Before we get into the specifics of 4D ultrasounds, let’s take a step back and look at ultrasounds more generally. An ultrasound uses sound waves to produce real-time images of structures inside your body. It allows doctors to examine organs, vessels, and tissues without making an incision. Unlike other imaging methods, ultrasounds do not use radiation, which is why it is used to view the fetus and uterus during pregnancy.

“An ultrasound works by sending high-frequency sound waves through the body. When the waves hit an object, like an organ or bone, they are reflected back and captured by a computer, which produces an image, much like how sonar and radar work,” said Dr. George F. Guirguis, a Perinatology Doctor with Penn Highlands Perinatal Consultants.

The images produced by an ultrasound provide doctors with detailed information that they use to diagnose and treat a variety of diseases and conditions, such as gallbladder disease, thyroid issues and joint inflammation, as well as for pregnancy ultrasounds.

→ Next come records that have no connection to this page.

-- ==== Sys2Proof/Machine/Cascade.lean ====
section
/-! DEFINITION. The cascade inside one step: who acts on each hand-on, what each timer's expiry does,
and how the agenda is worked off (log entry 9). -/

namespace Sys2Proof.Machine

/-- A timer has expired: it stops, and its block acts. -/
def Plant.fire (e : Env) (id : TimerId) (p : Plant) : Plant :=
  let p := p.setTimer .stopped id
  match id with
  | .evaluation => p.evaluationExpired e
  | .startHold => p.startHoldExpired e
  | .dischargeDebounce => p.dischargeDebounceExpired e
  | .recoveryDebounce => p.recoveryDebounceExpired e
  | .boost => p.boostExpired e
  | .taper => p.taperExpired
  | .equalizeDuration => p.equalizeDurationExpired e
  | .tempHold => p.tempHoldExpired
  | .testDuration => p.testEnd e .passed
  | .disconnect => p.disconnectExpired e
  | .reconnect => p.reconnectExpired e
  | .mismatch => p.mismatchExpired
  | .sizing => p.sizingExpired e
  | .shed => p.shedExpired
  | .stagger => p.staggerExpired e
  | .refresh => p.refreshExpired e
  | .lowVoltage => p.lowVoltageExpired
  | .dischargeTime => p.dischargeTimeExpired
  | .crank => p.crankEnds e
  | .rest => p.restExpired e
  | .warmup => p.warmupExpired e
  | .warmupSecond => p.warmupSecondExpired e
  | .cooldown => p.cooldownExpired e
  | .stopConfirm => p.stopConfirmExpired e
  | .retry => p.retryExpired
  | .follow u => p.followExpired e u
  | .recovery u => p.recoveryExpired u
  | .delay i => p.delayExpired e i

/-- The composing unit is told that its order was confirmed (02 R33). -/
def Plant.tellConfirmed (e : Env) (o : Order) (p : Plant) : Plant :=
  match o.composer, o.body with
  | .rect u, b => p.rectConfirmed e u b
  | .gen, .engine a => p.genConfirmed a
  | .gen, _ => p

/-- The composing unit is told that its order was declined (02 R33). -/
def Plant.tellDeclined (e : Env) (o : Order) (reason : Nat) (p : Plant) : Plant :=
  match o.composer, o.body with
  | .rect u, b => p.rectDeclined e u b reason
  | .gen, .engine a => p.genDeclined e a reason
  | .gen, _ => p

/-- The composing unit is told that its order was dropped unanswered (02 R25, R31, R33). -/
def Plant.tellDropped (e : Env) (o : Order) (p : Plant) : Plant :=
  match o.composer, o.body with
  | .rect u, b => p.rectDropped e u b
  | .gen, .engine a => p.genDropped e a
  | .gen, _ => p

/-- The receiver of a hand-on acts on it. -/
def Plant.handle (e : Env) : Signal → Plant → Plant
  | .linkStatus st n, p => p.changeLink e st n
  | .fieldBus, p => p.fieldBus e
  | .stringReport i r t, p => p.stringReport e i r t
  | .stringNotice i n, p => p.stringNotice e i n
  | .recompute, p => p.recompute e
  | .busVoltage, p => p.workBusVoltage
  | .resync, p => p.resync e
  | .workSource, p => p.workSource e
  | .examine, p => p.examine e
  | .workSetpoint, p => p.workSetpoint e
  | .evaluationTail, p => p.evaluationTail e
  | .taperEnd, p => p.taperEnd e
  | .testCharge d, p => p.testCharge d
  | .testVoltage, p => p.testVoltage e
  | .testSource, p => p.testSource e
  | .testRun, p => p.testRun e
  | .testAbort o, p => p.testEnd e o
  | .scheduledTest, p => p.scheduledTest e
  | .ldExam, p => p.ldExam e
  | .ldCompare, p => p.ldCompare e
  | .rectReport u r, p => p.rectReport e u r
  | .rectNotice u n, p => p.rectNotice e u n
  | .rectSource a b, p => p.rectSource e a b
  | .rectPlant a b, p => p.rectPlant e a b
  | .rectRun, p => p.rectRun
  | .rectMode, p => p.rectMode e
  | .refill w, p => p.refill e w
  | .floor, p => p.applyFloor e
  | .sizingStep, p => p.sizingStep e
  | .reconcile, p => p.reconcile e
  | .rotationExam, p => p.rotationExam e
  | .compose l, p => p.compose e l
  | .snooped u a, p => p.snooped e u a
  | .gensetReport r t, p => p.gensetReport r t
  | .engineStatus r, p => p.applyEngine e r
  | .reofferEngine r, p => p.reofferEngine e r
  | .gensetNotice n, p => p.gensetNotice e n
  | .genSource a b, p => p.genSource e a b
  | .genPlant a b, p => p.genPlant e a b
  | .reasonExam, p => p.reasonExam e
  | .exerciseCheck, p => p.exerciseCheck e
  | .exerciseReached, p => p.exerciseReached
  | .actOnReasons, p => p.actOnReasons e
  | .indication, p => p.indication e
  | .workAllowance, p => p.workAllowance e
  | .fuel, p => p.workFuel e
  | .resetEnded, p => p.resetEnded
  | .orderConfirmed o, p => p.tellConfirmed e o
  | .orderDeclined o r, p => p.tellDeclined e o r
  | .orderDropped o, p => p.tellDropped e o
  | .stringConds, p => p.stringConds e
  | .chargeConds, p => p.chargeConds e
  | .testConds, p => p.testConds e
  | .rectConds, p => p.rectConds e
  | .genConds, p => p.genConds e
  | .busConds, p => p.busConds e
  | .cond i b, p => p.setCond e i b
  | .momentary i, p => p.momentary e i
  | .expired id, p => if (p.timer id).isOver e.now then p.fire e id else p

/-- Work off the agenda: the first hand-on is taken, and what it hands on comes before the rest. After
`fuel` hand-ons those left stay on the agenda (log entry 9). -/
def Plant.settle (e : Env) : Nat → List Signal → Plant → Plant
  | 0, rest, p => { p with agenda := p.agenda ++ rest }
  | n + 1, rest, p =>
    match p.agenda ++ rest with
    | [] => p
    | s :: more => Plant.settle e n more ({ p with agenda := [] }.handle e s)

/-- The number of hand-ons that one settling takes at most (log entry 9). -/
def agendaBound : Nat := 4096

/-! ### The whole state -/

/-- The state with its plant changed. -/
def State.onPlant (f : Env → Plant → Plant) (s : State) : State := { s with plant := f s.env s.plant }

/-- The agenda worked off. -/
def State.settle (s : State) : State := s.onPlant fun e p => p.settle e agendaBound []

/-- Hand on. -/
def State.post (l : List Signal) (s : State) : State := { s with plant := s.plant.post l }

/-- The end of a step: the agenda is worked off and the output drivers work out the relays (09 R183). -/
def State.finish (s : State) : State := s.settle.onPlant Plant.driveRelays

/-! ### The plant clock -/

/-- Whether a rectifier's run minutes count (07 R154). -/
def RectRec.runs (x : RectRec) : Bool :=
  x.status == .active &&
    match x.report with
    | some r => r.acOk
    | none => false

/-- Elapsed time joins the counts that run (05 R93, 06 R115, 07 R147, R154, 08 R163). -/
def Plant.elapse (e : Env) (dt : Nat) (p : Plant) : Plant :=
  { p with
    charge := { p.charge with
      equalizeCount := p.charge.equalizeCount + if p.equalizeCounts e then dt else 0 }
    test := { p.test with count := p.test.count + if p.testCounts e then dt else 0 }
    rect := { p.rect with
      rotationCount := p.rect.rotationCount + if p.rotationCounts e then dt else 0
      records := p.rect.records.map fun x => { x with carry := x.carry + if x.runs then dt else 0 } }
    gen := { p.gen with
      exerciseCount := p.gen.exerciseCount + if p.exerciseCounts e then dt else 0 } }

/-- Time passes on the plant clock. -/
def State.advance (dt : Nat) (s : State) : State :=
  { s with
    env := { s.env with clock := { s.env.clock with now := s.env.clock.now + dt } }
    plant := s.plant.elapse s.env dt }

/-- The plant clock is brought forward to a time; a time already past leaves it (log entry 1). -/
def State.bringTo (t : Nat) (s : State) : State := s.advance (t - s.env.clock.now)

/-- The expiry of a named timer: the clock is brought forward to it, and its block acts. A timer that
does not run does not expire (log entry 1). -/
def State.expire (id : TimerId) (s : State) : State :=
  match s.plant.timer id with
  | .stopped => s
  | .running start length => ((s.bringTo (start + length)).onPlant fun e p => p.fire e id).finish

/-- The end of a count that runs toward a limit: the clock is brought forward by what is left, and its
block acts. A count that does not run does not end (log entry 1). -/
def State.countEnds (counts : Bool) (count limit : Nat) (act : Env → Plant → Plant) (s : State) : State :=
  if counts then ((s.advance (limit - count)).onPlant act).finish else s

end Sys2Proof.Machine
end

The use of 3D and 4D ultrasound technology was also utilized prior to pregnancy to identify structural congenital anomalies as well as uterine fibroids. The technology has allowed for optimized visualization of planes that were not previously attainable with routine 2D sonography. 3D and 4D ultrasounds are also used to evaluate patients for abnormality invasive placentation. This assists with preconception counseling & planning including surgical precision for the gynecological surgeon.

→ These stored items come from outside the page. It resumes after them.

-- ==== Sys2Proof/Machine/TableAccess.lean ====
section
/-! DEFINITION. Table access and the table store's commands (03, 3.2 to 3.4), and the effects of each
table's writes (02 R22, R25, R43; 03 R59; 04 R66; 05 R87, R89; 06 R115, R126; 07 R136; 08 R157; 09 R178;
10 R185). -/

namespace Sys2Proof.Machine

/-! ### STATION_MAP -/

/-- The plant after a change of a station's role or unit index: `old` is the entry before it (02 R22). That the
station's orders are removed before the notices act is a DESIGN CHOICE: what a refill then offers finds their
places free (log entry 67). -/
def Plant.remap (e : Env) (st : Station) (old : StationEntry) (p : Plant) : Plant :=
  let new := e.entry st
  let p := p.setQueue (p.queue.filter fun o => !(o.station == st))
  ({ p with links := put p.links st (.fresh new.role) }).post
    (old.notify .absent ++ new.notify .discovering ++ old.linkReaders ++ new.linkReaders)

/-- The line side of a change of a station's role or unit index (02 R22, R30). -/
def Line.remap (st : Station) (l : Line) : Line :=
  { l with
    mirrors := put l.mirrors st none
    txn := l.txn.map fun x => if x.station == st then { x with voided := true } else x }

/-- A STATION_MAP entry of a station 1 to 30 was written (02 R22, R25). -/
def State.mapWritten (st : Station) (old : StationEntry) (s : State) : State :=
  let new := s.env.entry st
  let s :=
    if old.role != new.role || old.unit != new.unit then
      { s with plant := s.plant.remap s.env st old, line := s.line.remap st }
    else if old.mirror && !new.mirror then
      { s with line := { s.line with mirrors := put s.line.mirrors st none } }
    else s
  s.post [.fieldBus]

/-! ### FIELD_TIMING, SUPERVISION, INPUTS -/

/-- The plant bus rate takes effect while no transaction is in progress (01 R1). -/
def Line.followRate (rate : Nat) (l : Line) : Line :=
  if l.txn.isNone then { l with rate := rate } else l

/-- An INPUTS entry was written (09 R178, R181). Every reader works out against the table that holds the new
entry (log entry 44). -/
def State.inputWritten (i : InputIx) (old : InputEntry) (s : State) : State :=
  let r := (s.env.inputs[i]).rewrite s.env.now s.env.stamp old s.env.tables.inputs[i] i
  ({ s with env := { s.env with inputs := put s.env.inputs i r.1 } }).post r.2

/-! ### PROFILE, PLANT, STRINGS -/

/-- A PROFILE entry was written (05 R87). The setpoint is worked out before anything is handed on, so that
none of the old limits is used. That the recomputation of 04 R80 after a changed overcharge allowance (04
R66), with the examination its handing causes, comes after the setpoint is worked out and before it is handed
to the rectifier duty unit is a DESIGN CHOICE (log entry 53). That the boost timer expires before the taper
hold timer when the write makes both expire is a DESIGN CHOICE: R101 gives a result for either order (log
entry 45). -/
def Plant.profileWritten (e : Env) (old : Profile) (p : Plant) : Plant :=
  let x := e.tables.profile
  let p := (p.reclampAll e).storeSetpoint e
  let p := (p.postIf (old.overcharge != x.overcharge) [.recompute]).post (setpointReaders ++ [.examine])
  (p.remeasure e .boost (hours x.boostMax)).remeasure e .taper (minutes x.taperHold)

/-- What a write of an interval field does to the count that runs toward it: the count after it, and
whether the interval expires at once (05 R89, 06 R115, 07 R136, 08 R157). -/
def recount (old new count : Nat) (runs : Bool) : Nat × Bool :=
  if new = 0 then (0, false)
  else if old = 0 then (0, false)
  else (count, old != new && runs && decide (hours new ≤ count))

/-- A PLANT entry was written (05 R89, 06 R115, R121, 10 R186; the order of expiries: log entry 45). That the bus
voltage points are worked out before the examination, and that the interval counts fall due before the timers
expire, is a DESIGN CHOICE (log entries 63 and 68). -/
def Plant.plantWritten (e : Env) (old : PlantTable) (p : Plant) : Plant :=
  let t := e.tables.plant
  let eq := recount old.equalizeInterval t.equalizeInterval p.charge.equalizeCount (p.equalizeCounts e)
  let p := { p with charge := { p.charge with equalizeCount := eq.1 } }
  let p := if eq.2 then p.equalizeIntervalExpired else p
  let tc := recount old.testInterval t.testInterval p.test.count (p.testCounts e)
  let p := { p with test := { p.test with
    count := tc.1, pending := p.test.pending && !(old.testInterval != 0 && t.testInterval == 0) } }
  let p := if tc.2 then p.testIntervalExpired else p
  let p := p.remeasure e .startHold (sec t.startUpHold)
  let p := p.remeasure e .dischargeDebounce (sec t.debounce)
  let p := p.remeasure e .recoveryDebounce (sec t.debounce)
  let p := p.remeasure e .equalizeDuration (hours t.equalizeDuration)
  let p := p.remeasure e .testDuration (minutes t.testDuration)
  p.post [.busConds, .examine]

/-! ### RECTIFIER, GENSET, LOAD_DISCONNECT -/

/-- A RECTIFIER entry was written (07 R136; the order of expiries: log entry 45). That the rotation that falls
due is examined first, the timers expire next, and the floor of N_min is applied last is a DESIGN CHOICE: it
decides whether a rotation starts or a walk-in bars it (log entry 68). -/
def Plant.rectTableWritten (e : Env) (old : RectTable) (p : Plant) : Plant :=
  let t := e.tables.rectifier
  let rc := recount old.rotationInterval t.rotationInterval p.rect.rotationCount
    (!p.rect.rotationPending)
  let p := p.onRect fun r => { r with rotationCount := rc.1 }
  let p := if rc.2 then p.rotationExpired else p
  let p := p.remeasure e .shed (sec t.shedDelay)
  let p := p.remeasure e .stagger (sec (if p.rect.staggerMains then t.staggerMains else t.staggerGenerator))
  let p := (indices 12).foldl (fun p u =>
    (p.remeasure e (.follow u) (sec t.followTime)).remeasure e (.recovery u) (sec t.recoveryTime)) p
  p.post [.floor]

/-- A timer measured against a length that can be 0 (off), which stops it (08 R157). -/
def Plant.remeasureOrStop (e : Env) (id : TimerId) (length : Nat) (p : Plant) : Plant :=
  if length = 0 then p.setTimer .stopped id else p.remeasure e id length

/-- A changed fitted field of GENSET (08 R157, R171). -/
def Plant.fittedWritten (e : Env) (old : GensetTable) (p : Plant) : Plant :=
  match old.fitted, e.tables.genset.fitted with
  | true, false => p.genUnfit e
  | false, true => p.genFit e
  | _, _ => p

/-- Whether a lowered exercise duration is reached by the run time (08 R157). -/
def Plant.exerciseLowered (e : Env) (old : GensetTable) (p : Plant) : Bool :=
  p.exerciseDone e && decide (p.gen.runMs e.now < sec old.exerciseDuration)

/-- A GENSET entry was written (08 R157, 10 R186; the order of expiries: log entry 45). That LOW_SOC is worked
out last, after the reason examination, is a DESIGN CHOICE (log entry 63), and so is the order of the other effects
(log entry 68). A retry interval
written 0 stops the running timer; a retry already due stays due, a DESIGN CHOICE (08 R157, R170; log entry
48). -/
def Plant.gensetWritten (e : Env) (old : GensetTable) (p : Plant) : Plant :=
  let t := e.tables.genset
  let p := p.fittedWritten e old
  let rc := recount old.exerciseInterval t.exerciseInterval p.gen.exerciseCount (p.exerciseCounts e)
  let p := p.onGen fun g => { g with
    exerciseCount := rc.1, exerciseDue := g.exerciseDue && !(old.exerciseInterval != 0 && t.exerciseInterval == 0) }
  let p := if rc.2 then p.exerciseExpired else p
  let p := p.remeasure e .crank (sec t.crankTime)
  let p := p.remeasure e .rest (sec t.rest)
  let p := p.remeasure e .warmup (sec t.warmup)
  let p := p.remeasure e .warmupSecond (sec t.warmup)
  let p := p.remeasure e .cooldown (sec t.cooldown)
  let p := p.remeasure e .stopConfirm (sec t.stopConfirm)
  let p := p.remeasureOrStop e .retry (sec t.retryInterval)
  let p := p.remeasureOrStop e .dischargeTime (hours t.maxDischarge)
  let p := p.postIf (p.exerciseLowered e old) [.exerciseReached]
  p.post [.actOnReasons, .workAllowance, .fuel, .reasonExam, .busConds]

/-- A LOAD_DISCONNECT entry was written (06 R126). -/
def Plant.ldWritten (e : Env) (p : Plant) : Plant :=
  let x := e.tables.loadDisconnect
  ((p.remeasure e .disconnect (sec x.disconnectDelay)).remeasure e .reconnect (sec x.reconnectDelay)).post
    [.ldExam]

/-! ### ALARMS -/

/-- The length of a point's delay timer in its state (10 R187). -/
def AlarmEntry.delayOf (x : AlarmEntry) : PointState → Nat
  | .raising => sec x.raiseDelay
  | _ => sec x.clearDelay

/-- An ALARMS entry was written; `wasCritical` says whether the point was an enabled CRITICAL one
before (10 R185). -/
def Plant.alarmWritten (e : Env) (i : PointIx) (wasCritical : Bool) (p : Plant) : Plant :=
  let x := p.alarms.points[i]
  let p := p.postIf (!wasCritical && e.critical i && x.state == .active) [.testAbort .abortedAlarm]
  p.remeasure e (.delay i) ((e.alarm i).delayOf x.state)

/-! ### The write of one entry -/

/-- What a written entry does at once (03 R49). `old` is the state before the write; this state holds
the new tables. -/
def State.written (old : Env) (id : TableId) (i : Nat) (s : State) : State :=
  match id with
  | .stationMap =>
    if h : 1 ≤ i ∧ i ≤ 30 then s.mapWritten ⟨i, by omega⟩ (old.entry ⟨i, by omega⟩)
    else s.post [.fieldBus]
  | .pollList => s.post [.fieldBus]
  | .fieldTiming => { s with line := s.line.followRate s.env.tables.fieldTiming.rate }
  | .profile => s.onPlant fun e p => p.profileWritten e old.tables.profile
  | .strings =>
    if h : i < 4 then s.onPlant fun e p => p.capacityChanged e ⟨i, h⟩ old.tables.strings[i] else s
  | .plant => s.onPlant fun e p => p.plantWritten e old.tables.plant
  | .rectifier => s.onPlant fun e p => p.rectTableWritten e old.tables.rectifier
  | .genset => s.onPlant fun e p => p.gensetWritten e old.tables.genset
  | .loadDisconnect => s.onPlant fun e p => p.ldWritten e
  | .inputs => if h : i < 8 then s.inputWritten ⟨i, h⟩ old.tables.inputs[i] else s
  | .relays => s
  | .alarms =>
    if h : i < 40 then s.onPlant fun e p => p.alarmWritten e ⟨i, h⟩ (old.critical ⟨i, h⟩) else s
  | .supervision => s.restartSilence

/-- The state with new working tables. -/
def State.withTables (t : Tables) (s : State) : State := { s with env := { s.env with tables := t } }

/-- One entry offered at the cursor: written with its immediate effects and the tables unsaved, or none
when it is invalid (03 R49, R51, R53). -/
def State.writeEntry (bs : List Byte) (s : State) : Option State :=
  let c := s.request.cursor
  match s.env.tables.write c.table c.index (readFields c.table.fields bs) with
  | none => none
  | some t =>
    let w := ((s.withTables t).written s.env c.table c.index).onRequest fun r => { r with
      unsaved := true, cursor := { c with index := c.index + 1 } }
    some (w.post [.cond 27 true]).settle

/-- Entries written in turn up to the first invalid one: the state, and the count written (03 R51). -/
def State.writeAll : List (List Byte) → State → State × Nat
  | [], s => (s, 0)
  | x :: xs, s =>
    match s.writeEntry x with
    | none => (s, 0)
    | some s =>
      let r := State.writeAll xs s
      (r.1, r.2 + 1)

/-- WRITE_ENTRIES carried out (03 R51). -/
def State.writeEntries (params : List Byte) (s : State) : Done :=
  let c := s.request.cursor
  match params with
  | [] => s.refuse .badEntry []
  | k :: bs =>
    if bs.length ≠ k.toNat * c.table.entrySize then s.refuse .badEntry []
    else if s.store.state == .saving then s.refuse .busy []
    else if c.table.count < c.index + k.toNat then s.refuse .range []
    else if c.table == .profile && s.request.lock then s.refuse .locked []
    else
      let r := s.writeAll (pieces c.table.entrySize k.toNat bs)
      ⟨r.1, if r.2 = k.toNat then .ok else .badEntry, recU 1 r.2⟩

/-- WRITE_ENTRIES. -/
def execWriteEntries (q : Req) (s : State) : Host.Outcome State Fault Refusal :=
  .next (s.requestOf 0x05 q State.writeEntries)

/-- READ_ENTRIES carried out (03 R52). -/
def State.readEntries (params : List Byte) (s : State) : Done :=
  let c := s.request.cursor
  match params with
  | [k] =>
    if c.table.count < c.index + k.toNat ∨ 61 < k.toNat * c.table.entrySize then s.refuse .range []
    else
      let s' := s.onRequest fun r => { r with cursor := { c with index := c.index + k.toNat } }
      ⟨s', .ok, k :: (List.range k.toNat).flatMap fun j => s.env.tables.entryBytes c.table (c.index + j)⟩
  | _ => s.refuse .badEntry []

/-- READ_ENTRIES. -/
def execReadEntries (q : Req) (s : State) : Host.Outcome State Fault Refusal :=
  .next (s.requestOf 0x06 q State.readEntries)

/-- CURSOR carried out (03 R50). -/
def State.setCursor (params : List Byte) (s : State) : Done :=
  match params with
  | [t, i] =>
    match TableId.all[t.toNat]? with
    | some id =>
      if i.toNat < id.count then ⟨s.onRequest fun r => { r with cursor := ⟨id, i.toNat⟩ }, .ok, []⟩
      else s.refuse .range []
    | none => s.refuse .range []
  | _ => s.refuse .badEntry []

/-- CURSOR. -/
def execCursor (q : Req) (s : State) : Host.Outcome State Fault Refusal :=
  .next (s.requestOf 0x04 q State.setCursor)

/-! ### The table store's commands -/

/-- SAVE_TABLES carried out: the image takes the tables in force (03 R55). -/
def State.saveTables (s : State) : Done :=
  if s.store.state == .saving then s.refuse .busy []
  else ⟨{ s with store := { s.store with state := .saving, image := s.env.tables.image } }, .ok, []⟩

/-- SAVE_TABLES. -/
def execSaveTables (q : Req) (s : State) : Host.Outcome State Fault Refusal :=
  .next (s.plainCommand 0x11 State.saveTables q)

/-- The write of a save ends: the image is read back and checked (03 R54, R55). That STORE_INVALID is handed
before TABLES_UNSAVED is a DESIGN CHOICE (log entry 57). -/
def State.saveEnds (damage : List Byte) (s : State) : State :=
  let image := damaged s.store.image damage
  let good := (loadImage image).isSome
  let s := { s with store := ⟨if good then .valid else .invalid, image⟩ }
  (s.onRequest fun r => { r with unsaved := !good }).post [.cond 26 (!good), .cond 27 (!good)]

/-- SAVE_COMPLETE. -/
def execSaveComplete (t : Nat) (damage : List Byte) (s : State) : Host.Outcome State Fault Refusal :=
  .next <|
    if s.store.state == .saving then ((s.bringTo t).saveEnds damage).finish else s

/-- LOCK_PROFILE carried out (03 R57). -/
def State.lockProfile (s : State) : Done :=
  if s.store.state == .saving then s.refuse .busy []
  else ⟨s.onRequest fun r => { r with lock := true }, .ok, []⟩

/-- LOCK_PROFILE. -/
def execLockProfile (q : Req) (s : State) : Host.Outcome State Fault Refusal :=
  .next (s.plainCommand 0x12 State.lockProfile q)

end Sys2Proof.Machine
end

What makes an ultrasound 4D?

A traditional ultrasound (the type of ultrasound generally associated with pregnancy) produces a flat 2D image. A 3D ultrasound combines multiple 2D images to produce a 3D image. 4D ultrasounds use recent technological developments to produce a live video. This allows doctors to see how organs, structures and blood flow are moving within the body.

Fact #1: 4D ultrasounds can measure fetal brain development.

According to a study by the National Institute of Health, researchers discovered that by observing fetal movements and facial expressions for an extended period, they could develop a distinction between normal and abnormal fetal behavior patterns which might make possible the early recognition of fetal brain impairment.

Fact #2: 4D ultrasounds aren’t necessary for a healthy pregnancy.

For many expectant mothers, your doctor will recommend a traditional ultrasound or a 3D ultrasound, which are just as effective for monitoring the baby’s development and the health of the cervix. Typically, a doctor will only recommend a 4D ultrasound if there is a medical reason to do so.

Fact #3: Some “4D ultrasounds” are not real 4D ultrasounds.

Ultrasounds should only be performed by a certified radiologist in a healthcare setting. While you may see centers (particularly within malls and shopping centers) advertising “4D ultrasounds” that give you a video of your baby to take home, these centers often do not use medical-grade equipment or certified specialists. In fact, these ultrasounds may actually cause harm to you or your baby.

“While 4D ultrasound is a promising technology, it may not make sense to use it in every case” said Dr. Guirguis. “As with all medical decisions, talk to your primary care provider or obstetrician to determine what’s best for you.”